▸ WHAT YOU WILL DO
Reproduce verbatim the lines of the material below, starting at the line with "sustainedRate := b.sustainedRate" and ending at the line with "expiry := if", both inclusive; skip the rest.
*** MATERIAL FOR THIS TASK
/-- The rule RULE-WRITE gives. -/
def paramRule (c : Command) : Rule :=
  { enable := (byteAt c.params 1).getLsbD 0, matchLabel := field24 c.params 2, maskLabel := field24 c.params 5,
    fieldPosition := (byteAt c.params 8).toNat, fieldWidth := (byteAt c.params 9).toNat,
    recordBase := (field16 c.params 10).toNat, rangeLength := (field16 c.params 12).toNat }

/-- The RULE-READ payload: the layout of the RULE-WRITE parameters. -/
def rulePayload (number : Nat) (r : Rule) : List Byte :=
  BitVec.ofNat 8 number :: flagByte [r.enable] ::
    (beBytes 3 r.matchLabel.toNat ++ beBytes 3 r.maskLabel.toNat ++ beBytes 1 r.fieldPosition ++
      beBytes 1 r.fieldWidth ++ beBytes 2 r.recordBase ++ beBytes 2 r.rangeLength)

/-- A contract block or value block as it stands in the frame (R181); the action codes are its nibbles. -/
structure Block where
  sustainedRate : BitVec 16
  depth : BitVec 32
  peakInterval : BitVec 16
  peakTolerance : BitVec 16
  peakAction : BitVec 4
  sustainedAction : BitVec 4
  /-- the presence byte of ADMIT, the auto-retire byte of AMEND -/
  presence : Byte
  expiry : Tick
  idleLimit : BitVec 32
  alertThreshold : BitVec 32
  deriving DecidableEq, Repr

/-- The block at place `i` of the parameters. -/
def paramBlock (p : List Byte) (i : Nat) : Block :=
  { sustainedRate := field16 p i, depth := field32 p (i + 2), peakInterval := field16 p (i + 6),
    peakTolerance := field16 p (i + 8), peakAction := (byteAt p (i + 10)).extractLsb' 4 4,
    sustainedAction := (byteAt p (i + 10)).extractLsb' 0 4, presence := byteAt p (i + 11),
    expiry := field48 p (i + 12), idleLimit := field32 p (i + 18), alertThreshold := field32 p (i + 22) }

/-- The label an ADMIT gives. -/
def paramLabel (c : Command) : BitVec 24 := field24 c.params 2

/-- The contract block of an ADMIT. -/
def admitBlock (c : Command) : Block := paramBlock c.params 5

/-- ADMIT gives an expiry as present. -/
def Block.hasExpiry (b : Block) : Bool := b.presence.getLsbD 0
/-- ADMIT gives an idle limit as present. -/
def Block.hasIdleLimit (b : Block) : Bool := b.presence.getLsbD 1
/-- ADMIT gives auto-retire on idle as yes. -/
def Block.admitAutoRetire (b : Block) : Bool := b.presence.getLsbD 2
/-- ADMIT gives an alert threshold as present. -/
def Block.hasAlertThreshold (b : Block) : Bool := b.presence.getLsbD 3
/-- The auto-retire on idle value of an AMEND. -/
def Block.amendAutoRetire (b : Block) : Bool := b.presence.getLsbD 0

/-- The fields of R147 that ADMIT refuses BAD_FIELD at stage 3. -/
def admitBadField (isGuarded : Bool) (b : Block) : Bool :=
  decide (b.depth.toNat < 4096) || decide (1 < b.peakAction.toNat) || decide (1 < b.sustainedAction.toNat) ||
    (b.hasIdleLimit && b.idleLimit == 0) || (b.hasAlertThreshold && b.alertThreshold == 0) ||
    (isGuarded && b.hasExpiry) || (isGuarded && b.admitAutoRetire)

/-- The record an ADMIT makes of a VACANT record: every field but the generation (R15, R148). R148 lists no value for
generation known, fault source and owed set lost: no, none and no are the model's choice (log 33). -/
def admittedRecord (r : Record) (label : BitVec 24) (b : Block) (now : Tick) : Record :=
  { state := .active
    generation := r.generation
    generationKnown := false
    faultSource := .none
    owedLost := false
    owed := .empty
    label := label
    sustainedRate := b.sustainedRate
    depth := b.depth
    peakInterval := b.peakInterval
    peakTolerance := b.peakTolerance
    peakAction := b.peakAction.setWidth 2
    sustainedAction := b.sustainedAction.setWidth 2
    budget := b.depth
    lastUpdate := now
    lastConform := none
    lastSeen := now
    expiry := if b.hasExpiry then some b.expiry else none
    idleLimit := if b.hasIdleLimit then some b.idleLimit else none
    autoRetire := b.admitAutoRetire
    alertThreshold := if b.hasAlertThreshold then some b.alertThreshold else none
    alertFired := false
    idleReported := false
    passed := 0
    marked := 0
    excessDiscarded := 0
    stateDiscarded := 0 }

/-- The ten selections of an AMEND, in the order of R181. -/
structure Selections where
  sustainedRate : Byte
  depth : Byte
  peakInterval : Byte
  peakTolerance : Byte
  peakAction : Byte
  sustainedAction : Byte
  expiry : Byte
  idleLimit : Byte
  autoRetire : Byte
  alertThreshold : Byte
  deriving DecidableEq, Repr

/-- The selection bytes of an AMEND. -/
def amendSelections (c : Command) : Selections :=
  let b (i : Nat) := byteAt c.params (4 + i)
  ⟨b 0, b 1, b 2, b 3, b 4, b 5, b 6, b 7, b 8, b 9⟩

/-- The value block of an AMEND. -/
def amendBlock (c : Command) : Block := paramBlock c.params 14

/-- A selection code the fields without an absent value allow: leave or set (R149). -/
def selectionOk (x : Byte) : Bool := decide (x.toNat ≤ 1)

/-- A selection code the optional parts allow: leave, set or remove (R149). -/
def optionalSelectionOk (x : Byte) : Bool := decide (x.toNat ≤ 2)

/-- The field is set by this selection. -/
def selects (x : Byte) : Bool := x == 1#8

/-- The fields of R149 that AMEND refuses BAD_FIELD at stage 3. -/
def amendBadField (isGuarded : Bool) (x : Selections) (b : Block) : Bool :=
  (selects x.depth && decide (b.depth.toNat < 4096)) || (selects x.peakAction && decide (1 < b.peakAction.toNat)) ||
    (selects x.sustainedAction && decide (1 < b.sustainedAction.toNat)) ||
    (selects x.idleLimit && b.idleLimit == 0) || (selects x.alertThreshold && b.alertThreshold == 0) ||
    !(selectionOk x.sustainedRate && selectionOk x.depth && selectionOk x.peakInterval &&
      selectionOk x.peakTolerance && selectionOk x.peakAction && selectionOk x.sustainedAction &&
      optionalSelectionOk x.expiry && optionalSelectionOk x.idleLimit && selectionOk x.autoRetire &&
      optionalSelectionOk x.alertThreshold) ||
    (isGuarded && selects x.expiry) || (isGuarded && selects x.autoRetire && b.amendAutoRetire)

/-- A field that a selection leaves or sets. -/
def amendField {α : Type} (x : Byte) (new old : α) : α := if selects x then new else old

/-- An optional part that a selection leaves, sets or removes. -/
def amendPart {α : Type} (x : Byte) (new : α) (old : Option α) : Option α :=
  if x = 1#8 then some new else if x = 2#8 then none else old

/-- Steps 1 to 5 of an AMEND's claim, and the state it settles (R149, R150). -/
def amendedRecord (r : Record) (x : Selections) (b : Block) (now : Tick) : Record :=
  let r1 := r.refresh now
  let depth := amendField x.depth b.depth r1.depth
  { r1 with
    state := if r.state == .expired && (x.expiry == 1#8 || x.expiry == 2#8) then .active else r.state
    sustainedRate := amendField x.sustainedRate b.sustainedRate r1.sustainedRate
    depth := depth
    peakInterval := amendField x.peakInterval b.peakInterval r1.peakInterval
    peakTolerance := amendField x.peakTolerance b.peakTolerance r1.peakTolerance
    peakAction := amendField x.peakAction (b.peakAction.setWidth 2) r1.peakAction
    sustainedAction := amendField x.sustainedAction (b.sustainedAction.setWidth 2) r1.sustainedAction
    expiry := amendPart x.expiry b.expiry r1.expiry
    idleLimit := amendPart x.idleLimit b.idleLimit r1.idleLimit
    autoRetire := amendField x.autoRetire b.amendAutoRetire r1.autoRetire
    alertThreshold := amendPart x.alertThreshold b.alertThreshold r1.alertThreshold
    budget := if selects x.depth && decide (depth.toNat < r1.budget.toNat) then depth else r1.budget
    idleReported := if x.idleLimit = 1#8 ∨ x.idleLimit = 2#8 then false else r1.idleReported
    alertFired := if x.alertThreshold = 1#8 ∨ x.alertThreshold = 2#8 then false else r1.alertFired }

/-- QUERY's clear option. -/
def queryClears (c : Command) : Bool := (byteAt c.params 2).getLsbD 0

/-! ### Payloads -/

/-- A record state's code in a payload byte. -/
def stateByte (st : RecState) : Byte := st.code.setWidth 8

/-- An owed set in a payload byte (R182); bits 7 to 4, which the layout does not name, are 0 (log 36). -/
def owedByte (o : OwedSet) : Byte := o.bits.setWidth 8

/-- The value of an optional part: 0 where it is absent (R182). -/
def optBytes {w : Nat} (n : Nat) (x : Option (BitVec w)) : List Byte :=
  beBytes n (match x with
    | none => 0
    | some v => v.toNat)

/-- The record summary of an AMEND response (R150). -/
def summaryPayload (r : Record) : List Byte :=
  stateByte r.state ::
    (beBytes 2 r.generation.toNat ++ beBytes 4 r.budget.toNat ++ beBytes 4 r.depth.toNat ++
      beBytes 6 r.lastUpdate.toNat ++ [flagByte [r.expiry.isSome]] ++ optBytes 6 r.expiry)

/-- The four counters. -/
def counterBytes (a b c d : RecordCounter) : List Byte :=
  beBytes 4 a.toNat ++ beBytes 4 b.toNat ++ beBytes 4 c.toNat ++ beBytes 4 d.toNat

/-- The RETIRE payload: the counters, the owed kinds dropped, the new generation (R153, R154). -/
def retirePayload (counters : List Byte) (dropped : OwedSet) (generation : BitVec 16) : List Byte :=
  counters ++ [owedByte dropped] ++ beBytes 2 generation.toNat

/-- The items a QUERY reports of the contract, the dynamic fields and the counters of an admitted record (R155). -/
def queryItems (r : Record) : List Byte :=
  beBytes 3 r.label.toNat ++ beBytes 2 r.sustainedRate.toNat ++ beBytes 4 r.depth.toNat ++
    beBytes 2 r.peakInterval.toNat ++ beBytes 2 r.peakTolerance.toNat ++
    [(0#2 ++ r.peakAction ++ 0#2 ++ r.sustainedAction : BitVec 8)] ++
    [flagByte [r.expiry.isSome, r.idleLimit.isSome, r.autoRetire, r.alertThreshold.isSome, r.lastConform.isSome]] ++
    optBytes 6 r.expiry ++ optBytes 4 r.idleLimit ++ optBytes 4 r.alertThreshold ++ beBytes 4 r.budget.toNat ++
    beBytes 6 r.lastUpdate.toNat ++ optBytes 6 r.lastConform ++ beBytes 6 r.lastSeen.toNat ++
    counterBytes r.passed r.marked r.excessDiscarded r.stateDiscarded

/-- The QUERY report (R155, R182). An item that carries no meaning in the record's state is sent as 0. -/
def queryPayload (r : Record) (resident pinned isGuarded : Bool) : List Byte :=
  let isFaulted := r.state == .faulted
  stateByte r.state :: (beBytes 2 r.generation.toNat ++
    [flagByte
      [!isFaulted || r.generationKnown, r.admitted && r.alertFired, r.admitted && r.idleReported, resident, pinned,
        isGuarded, isFaulted && r.owedLost],
      if isFaulted then r.faultSource.code.setWidth 8 else 0#8,
      if r.state == .vacant then 0#8 else owedByte r.owed] ++
    (if r.admitted then queryItems r else List.replicate 67 0#8))

/-- The thirteen device disposition counters in the order of R133, 6 bytes each. -/
def portBytes (p : PortCounters) : List Byte :=
  [p.accepted, p.emitted, p.passed, p.marked, p.unpoliced, p.header, p.noRule, p.unadmitted, p.mismatch,
    p.missOverflow, p.stateDiscards, p.excess, p.fault].flatMap fun c => beBytes 6 c.toNat

/-- The Record Store's counters, 6 bytes each (R146). -/
def storeBytes (c : StoreCounters) : List Byte :=
  [c.hits, c.misses, c.dirtyWriteBacks, c.correctedErrors, c.uncorrectableErrors].flatMap fun c => beBytes 6 c.toNat

/-- The STATUS payload (R146, R182). -/
def statusPayload (s : State) : List Byte :=
  s.device.code :: flagByte [s.preserved.isSome] ::
    (beBytes 6 s.now.toNat ++ beBytes 2 s.setup.capacity ++ beBytes 2 s.setup.tickPeriod ++
      beBytes 2 s.setup.sweepInterval ++ beBytes 2 s.setup.guard ++
      [s.setup.unadmitted.code, s.setup.overflow.code] ++ portBytes s.ports ++ beBytes 1 s.cellsInside ++
      storeBytes s.stats ++ beBytes 1 (pinnedCount s) ++ beBytes 2 s.owedCount ++ beBytes 1 s.notices.length)

/-- The RESUME payload: the five counts (R144). -/
def countsPayload (c : StateCounts) : List Byte :=
  beBytes 2 c.vacant ++ beBytes 2 c.active ++ beBytes 2 c.held ++ beBytes 2 c.expired ++ beBytes 2 c.faulted

end Sys2Proof.Machine
end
******
▸ ANSWER FOR THE TASK
    sustainedRate := b.sustainedRate
    depth := b.depth
    peakInterval := b.peakInterval
    peakTolerance := b.peakTolerance
    peakAction := b.peakAction.setWidth 2
    sustainedAction := b.sustainedAction.setWidth 2
    budget := b.depth
    lastUpdate := now
    lastConform := none
    lastSeen := now
    expiry := if b.hasExpiry then some b.expiry else none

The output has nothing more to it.